• **What this task involves**:
Hunt for the word "LaunchPkt" across the entries below, copying each line that holds it.

*** Records shown Section Begins ***

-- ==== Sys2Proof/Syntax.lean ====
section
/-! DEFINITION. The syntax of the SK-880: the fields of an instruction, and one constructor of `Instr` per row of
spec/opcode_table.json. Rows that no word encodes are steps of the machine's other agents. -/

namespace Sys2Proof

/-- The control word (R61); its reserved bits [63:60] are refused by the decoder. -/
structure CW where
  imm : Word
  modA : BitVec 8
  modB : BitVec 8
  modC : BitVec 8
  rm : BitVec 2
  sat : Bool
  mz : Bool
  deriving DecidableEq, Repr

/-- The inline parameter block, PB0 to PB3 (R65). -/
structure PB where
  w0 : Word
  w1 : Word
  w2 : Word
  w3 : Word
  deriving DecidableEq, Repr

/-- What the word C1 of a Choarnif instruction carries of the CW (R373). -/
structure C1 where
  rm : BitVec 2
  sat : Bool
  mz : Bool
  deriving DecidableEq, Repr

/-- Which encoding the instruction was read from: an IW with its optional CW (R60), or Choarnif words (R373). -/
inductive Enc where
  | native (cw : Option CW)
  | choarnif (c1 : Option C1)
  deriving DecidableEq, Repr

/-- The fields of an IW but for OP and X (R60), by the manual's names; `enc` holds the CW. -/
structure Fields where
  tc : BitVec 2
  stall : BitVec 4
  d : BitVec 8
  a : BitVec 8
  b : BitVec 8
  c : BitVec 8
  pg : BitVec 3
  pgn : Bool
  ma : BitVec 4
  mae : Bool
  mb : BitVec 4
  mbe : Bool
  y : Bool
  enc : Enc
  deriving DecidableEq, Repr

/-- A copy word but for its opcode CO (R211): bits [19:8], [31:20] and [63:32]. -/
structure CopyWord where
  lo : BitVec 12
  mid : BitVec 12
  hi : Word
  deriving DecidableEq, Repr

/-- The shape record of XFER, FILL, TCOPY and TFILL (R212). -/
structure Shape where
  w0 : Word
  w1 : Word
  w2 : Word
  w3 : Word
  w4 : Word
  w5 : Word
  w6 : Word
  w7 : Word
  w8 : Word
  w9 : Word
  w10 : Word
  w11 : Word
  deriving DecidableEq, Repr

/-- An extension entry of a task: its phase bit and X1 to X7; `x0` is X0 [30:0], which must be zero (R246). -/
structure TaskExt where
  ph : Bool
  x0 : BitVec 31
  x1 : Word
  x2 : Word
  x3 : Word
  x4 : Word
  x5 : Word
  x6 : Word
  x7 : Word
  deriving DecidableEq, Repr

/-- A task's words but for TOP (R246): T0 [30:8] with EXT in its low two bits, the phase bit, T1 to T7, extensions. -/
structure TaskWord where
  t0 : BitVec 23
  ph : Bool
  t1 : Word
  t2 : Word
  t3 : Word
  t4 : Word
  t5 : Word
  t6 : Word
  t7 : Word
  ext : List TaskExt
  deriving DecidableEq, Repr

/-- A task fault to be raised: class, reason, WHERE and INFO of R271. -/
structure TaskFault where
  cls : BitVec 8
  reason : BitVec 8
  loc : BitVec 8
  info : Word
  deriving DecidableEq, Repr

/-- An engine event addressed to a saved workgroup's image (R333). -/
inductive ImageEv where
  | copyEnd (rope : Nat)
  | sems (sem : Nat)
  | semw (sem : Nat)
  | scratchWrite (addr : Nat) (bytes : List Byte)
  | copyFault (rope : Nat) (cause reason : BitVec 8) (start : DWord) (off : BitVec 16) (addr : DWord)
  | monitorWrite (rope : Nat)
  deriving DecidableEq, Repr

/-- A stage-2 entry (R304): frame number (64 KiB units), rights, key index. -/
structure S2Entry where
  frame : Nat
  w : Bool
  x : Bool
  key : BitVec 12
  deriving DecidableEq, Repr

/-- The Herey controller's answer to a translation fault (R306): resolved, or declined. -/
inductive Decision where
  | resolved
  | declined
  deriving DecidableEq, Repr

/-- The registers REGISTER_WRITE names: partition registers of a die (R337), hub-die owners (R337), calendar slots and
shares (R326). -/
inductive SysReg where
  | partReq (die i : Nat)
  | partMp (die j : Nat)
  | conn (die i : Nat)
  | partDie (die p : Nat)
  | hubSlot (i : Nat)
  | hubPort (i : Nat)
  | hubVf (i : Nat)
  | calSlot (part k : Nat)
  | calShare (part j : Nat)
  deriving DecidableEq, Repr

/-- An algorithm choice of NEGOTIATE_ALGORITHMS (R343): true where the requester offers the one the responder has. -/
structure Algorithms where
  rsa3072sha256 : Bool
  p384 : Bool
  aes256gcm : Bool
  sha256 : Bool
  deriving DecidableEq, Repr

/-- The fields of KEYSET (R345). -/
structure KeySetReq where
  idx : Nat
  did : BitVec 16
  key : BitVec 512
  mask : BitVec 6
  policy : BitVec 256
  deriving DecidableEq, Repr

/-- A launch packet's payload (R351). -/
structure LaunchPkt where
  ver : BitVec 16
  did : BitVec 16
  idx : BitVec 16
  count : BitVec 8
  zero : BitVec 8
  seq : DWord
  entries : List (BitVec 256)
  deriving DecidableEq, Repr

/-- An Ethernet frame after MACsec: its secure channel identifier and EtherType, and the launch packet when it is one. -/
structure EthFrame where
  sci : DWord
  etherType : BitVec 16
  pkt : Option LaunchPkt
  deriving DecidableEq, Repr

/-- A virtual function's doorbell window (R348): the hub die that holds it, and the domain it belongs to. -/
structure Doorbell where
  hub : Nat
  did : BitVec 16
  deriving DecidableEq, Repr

*** Records shown Section Ends ***

• **The completed task**:
structure LaunchPkt where
  pkt : Option LaunchPkt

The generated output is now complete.